• **Work item**:
What you return must be an exact copy of the lines in the listing below between the line holding "inductive Move where" and the line holding "structure State where", inclusive, and nothing more.

---*---

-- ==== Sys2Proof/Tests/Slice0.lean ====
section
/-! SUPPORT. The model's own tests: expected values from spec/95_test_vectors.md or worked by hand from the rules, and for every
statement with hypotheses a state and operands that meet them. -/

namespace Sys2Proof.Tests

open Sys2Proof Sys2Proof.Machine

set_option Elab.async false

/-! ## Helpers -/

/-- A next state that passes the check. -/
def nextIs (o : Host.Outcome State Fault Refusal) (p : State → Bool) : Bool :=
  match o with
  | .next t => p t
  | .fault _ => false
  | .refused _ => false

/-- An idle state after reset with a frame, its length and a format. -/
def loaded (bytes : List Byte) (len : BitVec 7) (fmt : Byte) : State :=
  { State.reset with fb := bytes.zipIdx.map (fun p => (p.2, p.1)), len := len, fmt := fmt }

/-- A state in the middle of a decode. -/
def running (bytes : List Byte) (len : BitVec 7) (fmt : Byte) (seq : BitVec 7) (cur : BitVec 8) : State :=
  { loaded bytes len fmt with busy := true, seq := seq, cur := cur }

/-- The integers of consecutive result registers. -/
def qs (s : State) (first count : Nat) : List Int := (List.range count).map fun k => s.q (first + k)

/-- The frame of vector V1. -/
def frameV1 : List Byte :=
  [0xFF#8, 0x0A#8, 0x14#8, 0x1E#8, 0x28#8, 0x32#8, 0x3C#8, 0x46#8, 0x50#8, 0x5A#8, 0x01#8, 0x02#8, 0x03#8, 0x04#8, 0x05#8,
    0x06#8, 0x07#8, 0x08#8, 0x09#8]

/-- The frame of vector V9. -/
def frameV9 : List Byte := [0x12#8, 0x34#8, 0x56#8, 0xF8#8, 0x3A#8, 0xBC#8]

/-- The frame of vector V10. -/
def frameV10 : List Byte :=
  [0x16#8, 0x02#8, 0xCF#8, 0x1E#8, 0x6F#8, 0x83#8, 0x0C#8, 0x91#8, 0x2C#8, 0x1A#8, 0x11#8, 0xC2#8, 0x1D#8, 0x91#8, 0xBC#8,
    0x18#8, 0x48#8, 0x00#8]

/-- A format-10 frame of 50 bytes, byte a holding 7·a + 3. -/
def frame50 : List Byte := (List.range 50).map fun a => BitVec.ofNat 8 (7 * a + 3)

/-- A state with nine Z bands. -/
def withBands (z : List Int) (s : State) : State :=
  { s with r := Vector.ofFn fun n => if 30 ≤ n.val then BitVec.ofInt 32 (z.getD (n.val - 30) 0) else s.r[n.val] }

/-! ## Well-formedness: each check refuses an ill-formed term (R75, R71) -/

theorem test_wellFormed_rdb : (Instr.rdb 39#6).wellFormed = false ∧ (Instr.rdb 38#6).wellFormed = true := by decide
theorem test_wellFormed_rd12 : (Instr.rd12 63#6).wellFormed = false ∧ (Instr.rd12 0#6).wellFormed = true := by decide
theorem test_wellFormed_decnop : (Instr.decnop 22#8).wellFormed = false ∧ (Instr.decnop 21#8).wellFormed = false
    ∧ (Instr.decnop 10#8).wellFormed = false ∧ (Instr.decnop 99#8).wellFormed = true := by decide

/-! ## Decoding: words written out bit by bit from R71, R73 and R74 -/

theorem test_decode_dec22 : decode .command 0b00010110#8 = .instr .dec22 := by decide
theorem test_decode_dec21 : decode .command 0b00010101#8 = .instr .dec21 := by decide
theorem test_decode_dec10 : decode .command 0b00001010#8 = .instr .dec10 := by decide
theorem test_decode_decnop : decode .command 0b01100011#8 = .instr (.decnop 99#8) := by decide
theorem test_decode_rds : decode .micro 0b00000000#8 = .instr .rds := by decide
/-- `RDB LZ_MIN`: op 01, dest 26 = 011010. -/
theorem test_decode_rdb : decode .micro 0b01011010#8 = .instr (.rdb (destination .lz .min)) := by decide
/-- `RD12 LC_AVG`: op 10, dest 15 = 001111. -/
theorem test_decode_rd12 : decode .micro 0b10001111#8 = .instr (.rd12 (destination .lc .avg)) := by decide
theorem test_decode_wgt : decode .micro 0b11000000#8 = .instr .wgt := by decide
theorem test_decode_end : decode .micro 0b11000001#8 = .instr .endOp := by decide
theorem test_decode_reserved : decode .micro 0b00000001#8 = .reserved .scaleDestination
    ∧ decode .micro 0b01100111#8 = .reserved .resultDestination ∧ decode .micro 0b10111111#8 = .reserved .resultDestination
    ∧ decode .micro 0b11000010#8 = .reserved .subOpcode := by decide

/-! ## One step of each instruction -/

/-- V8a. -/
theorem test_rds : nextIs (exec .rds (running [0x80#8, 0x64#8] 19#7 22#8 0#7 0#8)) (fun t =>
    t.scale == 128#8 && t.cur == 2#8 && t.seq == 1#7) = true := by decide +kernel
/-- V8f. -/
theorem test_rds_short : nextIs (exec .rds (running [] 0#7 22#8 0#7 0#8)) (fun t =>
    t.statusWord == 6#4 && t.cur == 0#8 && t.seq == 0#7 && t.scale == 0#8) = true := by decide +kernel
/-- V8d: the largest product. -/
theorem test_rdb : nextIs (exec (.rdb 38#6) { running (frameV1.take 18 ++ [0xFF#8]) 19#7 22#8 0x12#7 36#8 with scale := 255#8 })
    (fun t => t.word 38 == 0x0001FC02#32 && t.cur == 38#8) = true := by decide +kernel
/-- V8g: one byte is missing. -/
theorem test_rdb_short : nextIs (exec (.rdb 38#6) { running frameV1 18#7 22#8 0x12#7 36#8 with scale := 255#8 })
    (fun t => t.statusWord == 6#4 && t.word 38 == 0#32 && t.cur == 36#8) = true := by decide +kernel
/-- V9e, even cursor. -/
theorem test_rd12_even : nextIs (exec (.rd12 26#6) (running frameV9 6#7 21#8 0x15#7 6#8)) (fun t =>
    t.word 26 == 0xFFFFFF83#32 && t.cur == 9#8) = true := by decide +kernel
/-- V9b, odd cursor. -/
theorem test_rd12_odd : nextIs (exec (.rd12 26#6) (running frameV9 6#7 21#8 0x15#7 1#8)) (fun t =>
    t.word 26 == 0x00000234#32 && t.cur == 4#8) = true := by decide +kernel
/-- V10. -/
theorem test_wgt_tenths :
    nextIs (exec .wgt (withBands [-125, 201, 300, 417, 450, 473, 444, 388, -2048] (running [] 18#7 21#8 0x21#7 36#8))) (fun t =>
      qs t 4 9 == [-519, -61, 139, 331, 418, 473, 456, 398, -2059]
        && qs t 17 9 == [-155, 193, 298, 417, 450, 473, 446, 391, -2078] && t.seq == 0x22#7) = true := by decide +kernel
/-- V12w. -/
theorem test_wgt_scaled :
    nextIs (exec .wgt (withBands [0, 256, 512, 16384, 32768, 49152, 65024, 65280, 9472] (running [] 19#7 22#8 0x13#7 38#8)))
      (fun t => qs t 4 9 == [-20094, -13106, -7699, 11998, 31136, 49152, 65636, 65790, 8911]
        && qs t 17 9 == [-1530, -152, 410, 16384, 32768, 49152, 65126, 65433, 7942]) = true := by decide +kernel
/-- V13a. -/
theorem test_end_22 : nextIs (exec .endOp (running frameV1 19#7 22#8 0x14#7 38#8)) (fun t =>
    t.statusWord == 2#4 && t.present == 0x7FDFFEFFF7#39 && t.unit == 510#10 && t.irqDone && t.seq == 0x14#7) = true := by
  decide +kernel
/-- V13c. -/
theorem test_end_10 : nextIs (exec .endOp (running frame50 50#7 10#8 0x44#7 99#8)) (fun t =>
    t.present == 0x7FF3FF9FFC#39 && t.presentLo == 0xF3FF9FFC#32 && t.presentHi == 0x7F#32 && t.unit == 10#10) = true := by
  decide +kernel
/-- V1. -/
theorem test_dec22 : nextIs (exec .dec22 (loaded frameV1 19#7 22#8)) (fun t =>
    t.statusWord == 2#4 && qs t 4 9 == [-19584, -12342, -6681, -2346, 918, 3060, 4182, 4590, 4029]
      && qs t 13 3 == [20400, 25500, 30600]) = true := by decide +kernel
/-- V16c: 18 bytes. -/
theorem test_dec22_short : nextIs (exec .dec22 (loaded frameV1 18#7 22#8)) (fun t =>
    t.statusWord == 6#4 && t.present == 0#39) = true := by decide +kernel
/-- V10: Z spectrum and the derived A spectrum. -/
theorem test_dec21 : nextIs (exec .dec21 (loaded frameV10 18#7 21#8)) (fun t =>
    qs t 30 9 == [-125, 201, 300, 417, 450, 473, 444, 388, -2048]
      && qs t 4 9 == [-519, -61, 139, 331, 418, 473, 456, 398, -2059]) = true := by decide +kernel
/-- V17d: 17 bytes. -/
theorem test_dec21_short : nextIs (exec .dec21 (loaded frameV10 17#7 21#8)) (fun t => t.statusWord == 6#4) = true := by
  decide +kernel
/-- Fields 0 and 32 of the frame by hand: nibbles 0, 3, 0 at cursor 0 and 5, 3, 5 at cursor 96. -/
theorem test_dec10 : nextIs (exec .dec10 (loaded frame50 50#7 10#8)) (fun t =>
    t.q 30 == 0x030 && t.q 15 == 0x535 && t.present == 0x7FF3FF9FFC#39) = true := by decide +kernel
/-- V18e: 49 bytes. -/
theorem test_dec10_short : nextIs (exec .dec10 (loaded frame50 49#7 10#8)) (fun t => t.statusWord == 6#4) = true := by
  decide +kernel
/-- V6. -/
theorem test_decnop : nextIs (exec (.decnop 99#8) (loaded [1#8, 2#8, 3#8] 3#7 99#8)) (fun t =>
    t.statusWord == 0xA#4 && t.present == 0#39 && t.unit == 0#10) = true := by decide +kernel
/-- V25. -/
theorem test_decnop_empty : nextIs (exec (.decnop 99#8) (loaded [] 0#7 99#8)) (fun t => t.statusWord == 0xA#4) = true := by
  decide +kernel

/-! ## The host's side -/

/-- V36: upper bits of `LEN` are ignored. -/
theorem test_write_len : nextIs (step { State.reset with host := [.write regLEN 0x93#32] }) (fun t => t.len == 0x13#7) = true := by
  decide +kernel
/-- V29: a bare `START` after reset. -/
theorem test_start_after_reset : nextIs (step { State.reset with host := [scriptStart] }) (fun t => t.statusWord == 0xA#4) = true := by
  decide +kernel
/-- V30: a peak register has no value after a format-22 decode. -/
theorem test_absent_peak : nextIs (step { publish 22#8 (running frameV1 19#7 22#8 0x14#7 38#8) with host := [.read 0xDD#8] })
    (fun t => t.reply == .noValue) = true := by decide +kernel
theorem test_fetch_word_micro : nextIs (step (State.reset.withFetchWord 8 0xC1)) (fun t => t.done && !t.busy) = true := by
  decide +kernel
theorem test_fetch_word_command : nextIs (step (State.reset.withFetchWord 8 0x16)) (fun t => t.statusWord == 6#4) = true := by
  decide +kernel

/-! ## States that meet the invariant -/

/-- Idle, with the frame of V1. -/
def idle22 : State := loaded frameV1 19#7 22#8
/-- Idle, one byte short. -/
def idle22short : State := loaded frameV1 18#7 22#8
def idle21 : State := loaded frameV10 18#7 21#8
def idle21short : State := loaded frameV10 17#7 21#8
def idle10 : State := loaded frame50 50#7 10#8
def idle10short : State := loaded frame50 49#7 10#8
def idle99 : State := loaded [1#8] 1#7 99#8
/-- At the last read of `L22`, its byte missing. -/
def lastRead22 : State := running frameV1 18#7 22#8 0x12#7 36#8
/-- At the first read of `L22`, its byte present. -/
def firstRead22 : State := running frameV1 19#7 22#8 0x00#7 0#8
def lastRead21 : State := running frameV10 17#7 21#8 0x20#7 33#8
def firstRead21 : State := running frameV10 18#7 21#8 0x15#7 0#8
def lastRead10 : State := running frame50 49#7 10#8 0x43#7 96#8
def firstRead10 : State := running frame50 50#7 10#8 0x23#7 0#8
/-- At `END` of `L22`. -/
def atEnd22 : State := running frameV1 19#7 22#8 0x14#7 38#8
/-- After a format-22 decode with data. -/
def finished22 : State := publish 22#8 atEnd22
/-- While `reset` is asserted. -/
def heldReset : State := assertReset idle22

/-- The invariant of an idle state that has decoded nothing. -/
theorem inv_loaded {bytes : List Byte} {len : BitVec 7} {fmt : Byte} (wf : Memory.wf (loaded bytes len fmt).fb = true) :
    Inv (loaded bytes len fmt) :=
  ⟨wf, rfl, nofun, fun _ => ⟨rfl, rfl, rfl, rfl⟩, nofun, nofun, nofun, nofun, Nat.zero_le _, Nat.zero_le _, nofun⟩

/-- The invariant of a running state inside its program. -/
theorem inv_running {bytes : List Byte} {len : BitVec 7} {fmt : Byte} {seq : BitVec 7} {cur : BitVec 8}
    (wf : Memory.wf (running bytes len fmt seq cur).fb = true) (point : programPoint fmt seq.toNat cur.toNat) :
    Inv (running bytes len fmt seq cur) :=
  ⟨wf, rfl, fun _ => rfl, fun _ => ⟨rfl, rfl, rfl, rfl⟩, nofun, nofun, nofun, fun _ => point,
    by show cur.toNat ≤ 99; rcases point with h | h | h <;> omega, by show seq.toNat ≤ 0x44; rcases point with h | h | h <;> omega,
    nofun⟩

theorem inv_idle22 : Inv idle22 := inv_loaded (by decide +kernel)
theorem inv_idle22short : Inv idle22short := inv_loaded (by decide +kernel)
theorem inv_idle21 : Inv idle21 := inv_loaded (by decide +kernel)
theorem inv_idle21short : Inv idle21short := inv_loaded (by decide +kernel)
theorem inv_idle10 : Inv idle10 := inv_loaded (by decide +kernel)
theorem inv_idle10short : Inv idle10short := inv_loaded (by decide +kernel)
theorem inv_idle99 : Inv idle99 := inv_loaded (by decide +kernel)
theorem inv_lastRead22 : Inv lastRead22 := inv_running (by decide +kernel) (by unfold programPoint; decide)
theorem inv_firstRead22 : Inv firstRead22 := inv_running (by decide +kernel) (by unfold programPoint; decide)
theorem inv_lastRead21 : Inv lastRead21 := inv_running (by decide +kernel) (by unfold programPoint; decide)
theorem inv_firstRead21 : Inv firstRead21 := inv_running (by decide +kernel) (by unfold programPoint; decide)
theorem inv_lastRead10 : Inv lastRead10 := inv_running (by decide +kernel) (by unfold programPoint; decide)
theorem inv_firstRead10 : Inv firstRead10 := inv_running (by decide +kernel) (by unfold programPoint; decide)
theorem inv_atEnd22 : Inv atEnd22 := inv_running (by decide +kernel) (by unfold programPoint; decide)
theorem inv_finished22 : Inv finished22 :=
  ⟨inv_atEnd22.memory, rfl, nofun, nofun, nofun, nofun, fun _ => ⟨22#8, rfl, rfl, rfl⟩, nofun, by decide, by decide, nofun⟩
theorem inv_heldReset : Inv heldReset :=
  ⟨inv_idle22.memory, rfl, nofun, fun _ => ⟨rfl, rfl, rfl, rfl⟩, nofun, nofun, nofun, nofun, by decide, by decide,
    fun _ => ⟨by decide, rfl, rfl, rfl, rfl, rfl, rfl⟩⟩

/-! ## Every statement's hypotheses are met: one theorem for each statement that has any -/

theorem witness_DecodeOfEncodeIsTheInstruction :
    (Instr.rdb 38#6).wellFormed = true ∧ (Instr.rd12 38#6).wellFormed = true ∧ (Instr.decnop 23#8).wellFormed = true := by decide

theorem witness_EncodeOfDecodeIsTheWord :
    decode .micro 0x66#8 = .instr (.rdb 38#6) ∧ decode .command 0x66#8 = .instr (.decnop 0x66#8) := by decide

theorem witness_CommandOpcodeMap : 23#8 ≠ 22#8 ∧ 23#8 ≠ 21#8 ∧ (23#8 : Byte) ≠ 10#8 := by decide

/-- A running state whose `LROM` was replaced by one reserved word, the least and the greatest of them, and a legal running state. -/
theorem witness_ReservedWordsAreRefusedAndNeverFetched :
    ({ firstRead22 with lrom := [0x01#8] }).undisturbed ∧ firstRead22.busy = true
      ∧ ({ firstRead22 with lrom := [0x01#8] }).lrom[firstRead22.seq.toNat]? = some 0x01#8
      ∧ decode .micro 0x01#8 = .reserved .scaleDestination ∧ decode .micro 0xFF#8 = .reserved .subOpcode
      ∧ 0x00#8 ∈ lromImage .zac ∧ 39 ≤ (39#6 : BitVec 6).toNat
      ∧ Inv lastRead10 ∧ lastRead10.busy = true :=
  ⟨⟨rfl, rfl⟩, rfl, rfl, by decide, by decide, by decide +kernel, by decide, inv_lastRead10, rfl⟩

---*---

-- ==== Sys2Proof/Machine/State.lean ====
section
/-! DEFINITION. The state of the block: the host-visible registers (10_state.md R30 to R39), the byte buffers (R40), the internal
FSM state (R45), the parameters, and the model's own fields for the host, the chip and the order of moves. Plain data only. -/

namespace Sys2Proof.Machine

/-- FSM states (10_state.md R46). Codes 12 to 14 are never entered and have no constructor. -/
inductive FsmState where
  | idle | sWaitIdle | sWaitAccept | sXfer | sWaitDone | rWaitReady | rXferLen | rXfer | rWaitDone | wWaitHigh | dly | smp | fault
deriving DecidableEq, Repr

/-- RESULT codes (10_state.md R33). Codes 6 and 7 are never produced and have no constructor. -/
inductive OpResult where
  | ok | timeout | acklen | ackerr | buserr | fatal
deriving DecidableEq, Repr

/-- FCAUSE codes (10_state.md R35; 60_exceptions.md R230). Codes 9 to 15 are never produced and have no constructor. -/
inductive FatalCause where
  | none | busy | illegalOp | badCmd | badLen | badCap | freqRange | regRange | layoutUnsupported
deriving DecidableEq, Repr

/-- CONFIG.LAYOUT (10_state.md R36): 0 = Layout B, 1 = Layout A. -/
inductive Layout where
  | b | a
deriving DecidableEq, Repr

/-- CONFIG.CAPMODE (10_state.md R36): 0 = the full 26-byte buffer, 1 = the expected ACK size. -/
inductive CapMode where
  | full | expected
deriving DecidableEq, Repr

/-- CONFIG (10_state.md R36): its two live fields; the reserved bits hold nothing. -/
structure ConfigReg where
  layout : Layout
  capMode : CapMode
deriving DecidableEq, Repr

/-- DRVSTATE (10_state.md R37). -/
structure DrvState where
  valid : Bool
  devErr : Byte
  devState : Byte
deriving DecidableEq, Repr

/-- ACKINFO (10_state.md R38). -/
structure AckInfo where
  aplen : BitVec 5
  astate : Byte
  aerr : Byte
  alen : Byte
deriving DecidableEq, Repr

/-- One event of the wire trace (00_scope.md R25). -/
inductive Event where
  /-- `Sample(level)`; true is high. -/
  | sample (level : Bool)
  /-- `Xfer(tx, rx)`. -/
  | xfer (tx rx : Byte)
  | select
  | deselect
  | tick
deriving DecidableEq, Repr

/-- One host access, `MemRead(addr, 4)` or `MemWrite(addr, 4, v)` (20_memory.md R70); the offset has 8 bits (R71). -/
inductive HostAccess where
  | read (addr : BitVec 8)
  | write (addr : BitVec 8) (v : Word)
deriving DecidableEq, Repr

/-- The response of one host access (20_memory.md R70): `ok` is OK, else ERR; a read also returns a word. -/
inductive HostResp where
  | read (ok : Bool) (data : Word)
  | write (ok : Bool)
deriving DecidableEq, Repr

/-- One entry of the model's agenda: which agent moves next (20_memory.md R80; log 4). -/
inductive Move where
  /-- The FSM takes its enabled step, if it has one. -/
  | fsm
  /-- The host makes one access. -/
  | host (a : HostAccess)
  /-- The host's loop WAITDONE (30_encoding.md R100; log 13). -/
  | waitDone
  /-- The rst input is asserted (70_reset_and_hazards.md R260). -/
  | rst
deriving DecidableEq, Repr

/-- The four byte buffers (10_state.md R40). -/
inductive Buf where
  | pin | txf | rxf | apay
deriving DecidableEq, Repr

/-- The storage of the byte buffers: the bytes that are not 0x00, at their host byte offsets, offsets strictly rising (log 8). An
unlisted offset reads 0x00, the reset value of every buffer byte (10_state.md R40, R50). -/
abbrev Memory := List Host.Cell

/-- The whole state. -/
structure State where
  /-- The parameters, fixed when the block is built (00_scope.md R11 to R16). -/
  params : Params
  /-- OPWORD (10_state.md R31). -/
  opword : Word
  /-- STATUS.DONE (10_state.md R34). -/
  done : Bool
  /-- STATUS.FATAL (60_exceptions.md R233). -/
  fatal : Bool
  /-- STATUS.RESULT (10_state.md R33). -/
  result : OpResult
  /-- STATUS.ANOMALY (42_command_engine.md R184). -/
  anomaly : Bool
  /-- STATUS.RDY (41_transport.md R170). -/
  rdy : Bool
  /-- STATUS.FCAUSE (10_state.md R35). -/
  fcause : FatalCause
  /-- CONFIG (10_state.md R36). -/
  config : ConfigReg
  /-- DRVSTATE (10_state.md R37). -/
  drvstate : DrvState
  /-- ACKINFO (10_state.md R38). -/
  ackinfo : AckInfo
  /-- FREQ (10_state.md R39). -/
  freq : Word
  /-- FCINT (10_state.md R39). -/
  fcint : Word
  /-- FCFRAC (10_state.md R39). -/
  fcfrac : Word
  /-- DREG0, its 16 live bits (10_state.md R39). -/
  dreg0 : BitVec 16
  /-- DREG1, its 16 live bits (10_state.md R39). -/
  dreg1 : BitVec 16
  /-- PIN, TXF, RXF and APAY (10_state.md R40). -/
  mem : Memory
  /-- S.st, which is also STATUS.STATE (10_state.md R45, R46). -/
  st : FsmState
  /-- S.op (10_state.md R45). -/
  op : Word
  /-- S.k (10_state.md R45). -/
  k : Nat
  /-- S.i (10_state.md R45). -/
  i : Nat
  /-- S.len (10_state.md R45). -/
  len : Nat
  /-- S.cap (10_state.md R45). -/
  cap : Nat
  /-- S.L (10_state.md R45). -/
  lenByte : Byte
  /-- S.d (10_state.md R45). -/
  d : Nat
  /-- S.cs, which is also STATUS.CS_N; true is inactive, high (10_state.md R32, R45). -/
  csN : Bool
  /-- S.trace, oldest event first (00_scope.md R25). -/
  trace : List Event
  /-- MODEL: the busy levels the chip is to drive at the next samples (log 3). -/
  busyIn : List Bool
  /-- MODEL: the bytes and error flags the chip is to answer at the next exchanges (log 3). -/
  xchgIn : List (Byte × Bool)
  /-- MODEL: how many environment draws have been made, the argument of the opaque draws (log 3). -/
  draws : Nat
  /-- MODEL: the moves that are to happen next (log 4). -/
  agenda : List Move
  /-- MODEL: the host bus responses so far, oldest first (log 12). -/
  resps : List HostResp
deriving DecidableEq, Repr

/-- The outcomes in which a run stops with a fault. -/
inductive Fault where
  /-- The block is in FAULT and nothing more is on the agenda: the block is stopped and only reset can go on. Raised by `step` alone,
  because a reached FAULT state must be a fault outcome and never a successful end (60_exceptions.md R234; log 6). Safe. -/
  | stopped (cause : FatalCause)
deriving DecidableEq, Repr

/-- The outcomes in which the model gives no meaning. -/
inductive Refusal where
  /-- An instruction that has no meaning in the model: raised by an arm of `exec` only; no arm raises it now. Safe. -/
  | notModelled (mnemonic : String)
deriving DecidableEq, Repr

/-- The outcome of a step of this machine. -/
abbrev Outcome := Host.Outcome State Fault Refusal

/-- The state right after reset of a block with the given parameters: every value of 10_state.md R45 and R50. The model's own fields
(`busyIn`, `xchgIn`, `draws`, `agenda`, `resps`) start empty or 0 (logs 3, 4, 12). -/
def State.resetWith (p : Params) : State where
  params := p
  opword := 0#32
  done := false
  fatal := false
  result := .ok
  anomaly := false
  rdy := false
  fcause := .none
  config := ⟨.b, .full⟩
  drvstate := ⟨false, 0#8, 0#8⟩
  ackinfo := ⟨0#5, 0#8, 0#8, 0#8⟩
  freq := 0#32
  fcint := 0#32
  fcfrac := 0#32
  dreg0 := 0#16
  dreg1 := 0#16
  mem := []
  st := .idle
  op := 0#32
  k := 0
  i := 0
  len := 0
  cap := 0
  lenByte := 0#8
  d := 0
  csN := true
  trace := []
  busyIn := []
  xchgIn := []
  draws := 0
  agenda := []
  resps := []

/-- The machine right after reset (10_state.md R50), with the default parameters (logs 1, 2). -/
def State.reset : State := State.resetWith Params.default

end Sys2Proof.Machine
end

---*---

• **Output for this exercise**:
inductive Move where
  /-- The FSM takes its enabled step, if it has one. -/
  | fsm
  /-- The host makes one access. -/
  | host (a : HostAccess)
  /-- The host's loop WAITDONE (30_encoding.md R100; log 13). -/
  | waitDone
  /-- The rst input is asserted (70_reset_and_hazards.md R260). -/
  | rst
deriving DecidableEq, Repr

/-- The four byte buffers (10_state.md R40). -/
inductive Buf where
  | pin | txf | rxf | apay
deriving DecidableEq, Repr

/-- The storage of the byte buffers: the bytes that are not 0x00, at their host byte offsets, offsets strictly rising (log 8). An
unlisted offset reads 0x00, the reset value of every buffer byte (10_state.md R40, R50). -/
abbrev Memory := List Host.Cell

/-- The whole state. -/
structure State where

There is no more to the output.